We randomly divide the 228 patients into four equal proportions and use three parts as training data to estimate the optimal rule and calculate the empirical value based on the remaining part. We then permute the training and testing portions and average the four results. This procedure is then repeated 100 times and averaged to obtain the mean and standard deviation. To calculate the testing data performance, we consider two different measurements, both are calculated based on the formula $\sum_{i = 1}^{n} R_{i} I {A_{i} = D (X_{i})} / \sum_{i = 1}^{n} I {A_{i} = D (X_{i})}$ for the testing samples, where two versions of R_i’s are used. We first consider the procedure proposed in [26], where R is defined as

\frac{Δ Y}{{\hat{S}}_{C} (Y | A, Y)} - \int {\hat{E}}_{\tilde{T}} {T | T > t, A, X} {\frac{d N_{C} (t)}{{\hat{S}}_{C} (t | A, X)} + I (Y_{i} \geq t) \frac{d {\hat{S}}_{C} (t | A, X)}{{\hat{S}}_{C} {(t | A, X)}^{2}}} .

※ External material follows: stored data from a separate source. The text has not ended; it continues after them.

-- ==== Sys2Proof/WellFormed.lean ====
section
/-! DEFINITION. Which commands can come: a frame's payload holds 0 to 198 bytes (R183), and a frame of unknown kind
bears no request code (R186, R190). Every other operand is in range by its type. -/

namespace Sys2Proof

/-- The request codes of R190. -/
def requestCodes : List Byte :=
  [0x01, 0x02, 0x03, 0x04, 0x05, 0x06, 0x07, 0x08, 0x10, 0x11] ++
  [0x18, 0x19, 0x1A, 0x1B, 0x1C, 0x1D, 0x20, 0x21, 0x22, 0x23, 0x24] ++
  [0x28, 0x29, 0x2A, 0x2B, 0x2C, 0x2D, 0x30, 0x31, 0x32, 0x33, 0x34] ++
  [0x38, 0x39, 0x3A, 0x3B, 0x3C, 0x3D]

/-- The payload a command's frame carries; none for a command that is no request. -/
def Instr.payload? : Instr → Option (List Byte)
  | .cellReading _ _ _ | .periodTimerExpiry | .warmUpTimerExpiry _ | .idleTimerExpiry _ | .stableTimeoutExpiry _
  | .loopLevelChange _ _ _ | .loopDebounceExpiry _ _ | .detectorFaultAsserted _ _ | .detectorFaultCleared _ _
  | .limitInputChange _ _ _ | .limitDebounceExpiry _ _ | .travelTimerExpiry _ | .settleTimerExpiry _
  | .resolutionTimerExpiry _ | .clockSecond | .storeWriteDone | .badFrame _ _ | .frameGapTimeout _ | .frameSent _
  | .restartBegin _ | .powerOn _ | .resetPinAssert | .resetPinRelease _ | .storeScanDone | .mainSupplyLoss
  | .backupSupplyFail | .frameLeadByte _ => none
  | .admitVehicle _ _ p | .depart _ _ p | .recapture _ _ p | .cancel _ _ p | .reraise _ _ p | .clearLane _ _ p
  | .voidVisit _ _ p | .reclassify _ _ p | .manualRaise _ _ p | .lowerReset _ _ p | .spotWeigh _ _ p | .wake _ _ p
  | .zeroDeck _ _ p | .zeroCal _ _ p _ | .serviceEnter _ _ p | .serviceLeave _ _ p | .tareWrite _ _ p
  | .tareErase _ _ p | .tareRead _ _ p | .setupWrite _ _ p _ | .setupRead _ _ p _ | .setYardMode _ _ p
  | .setClock _ _ p | .readClock _ _ p | .setTicketBase _ _ p | .restart _ _ p | .identify _ _ p | .readDeck _ _ p
  | .readLane _ _ p | .readVisit _ _ p | .listVisits _ _ p | .readTicket _ _ p | .slotRead _ _ p | .slotReturn _ _ p
  | .slotHalt _ _ p | .slotResume _ _ p | .setSubscription _ _ p | .setJournalRole _ _ p
  | .unknownKind _ _ _ p => some p

/-- The kind byte of a frame of unknown kind; none for any other command. -/
def Instr.unknownKind? : Instr → Option Byte
  | .unknownKind _ k _ _ => some k
  | _ => none

/-- A command that can come (R183, R186). -/
def Instr.wellFormed (i : Instr) : Bool :=
  (match i.payload? with
    | some p => decide (p.length ≤ 198)
    | none => true) &&
  (match i.unknownKind? with
    | some k => !(requestCodes.contains k)
    | none => true)

end Sys2Proof
end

Here, ${\hat{S}}_{C} (t | A, X)$ and ${\hat{E}}_{\tilde{T}} (T | T > t, A, X)$ are estimated from the Cox model for simplicity. We also consider a more direct clinical measurement without the double robustness correction, which can be interpreted in a similar way as the expected survival time or the restricted mean survival time [6, 16, 21]. To be specific, we consider a restricted mean (log) survival time truncated at τ defined as δT + (1 − δ)E(T), and use this as a plug-in quantity of R in the testing performance calculation. To estimate this quantity, we use a recursively imputed survival trees (RIST) method to produce the expected survival time E(T). The results are presented in Tables 2 and 3 and Figures 2 and 3.

Table 2.

Analysis of non-small-cell lung cancer data: Mean (standard deviation) of value function

kernel	RIST-R₁	RIST-R₂	ICO	DR	Cox
Linear	3.641 (0.144)	3.641 (0.138)	3.633 (0.158)	3.590 (0.174)	3.582 (0.158)
Gaussian	3.611 (0.215)	3.615 (0.220)	3.302 (0.221)	3.470 (0.233)	3.582 (0.158)

Open in a new tab

RIST-R₁ and RIST-R₂: using the estimated R₁ and R₂ respectively as weights, while the conditional expectations are estimated using recursively imputed survival trees; ICO: inverse probability of censoring weighted learning; DR: doubly robust outcome weighted learning; Cox: Cox proportional hazards model using covariate-treatment interactions.

Table 3.

Analysis of non-small-cell lung cancer data: Mean (standard deviation) of a clinical measure

kernel	RIST-R₁	RIST-R₂	ICO	DR	Cox
Linear	3.603 (0.040)	3.606 (0.037)	3.598 (0.037)	3.601 (0.042)	3.646 (0.039)
Gaussian	3.511 (0.064)	3.514 (0.068)	3.451 (0.062)	3.456 (0.052)	3.646 (0.039)

Open in a new tab

Fig 2 — Boxplots of cross-validated value of survival weeks on the log scale. RIST-R₁ and RIST-R₂: using the estimated R₁ and R₂ respectively as weights, while the conditional expectations are estimated using recursively imputed survival trees; ICO: inverse probability of censoring weighted learning; DR: doubly robust outcome weighted learning.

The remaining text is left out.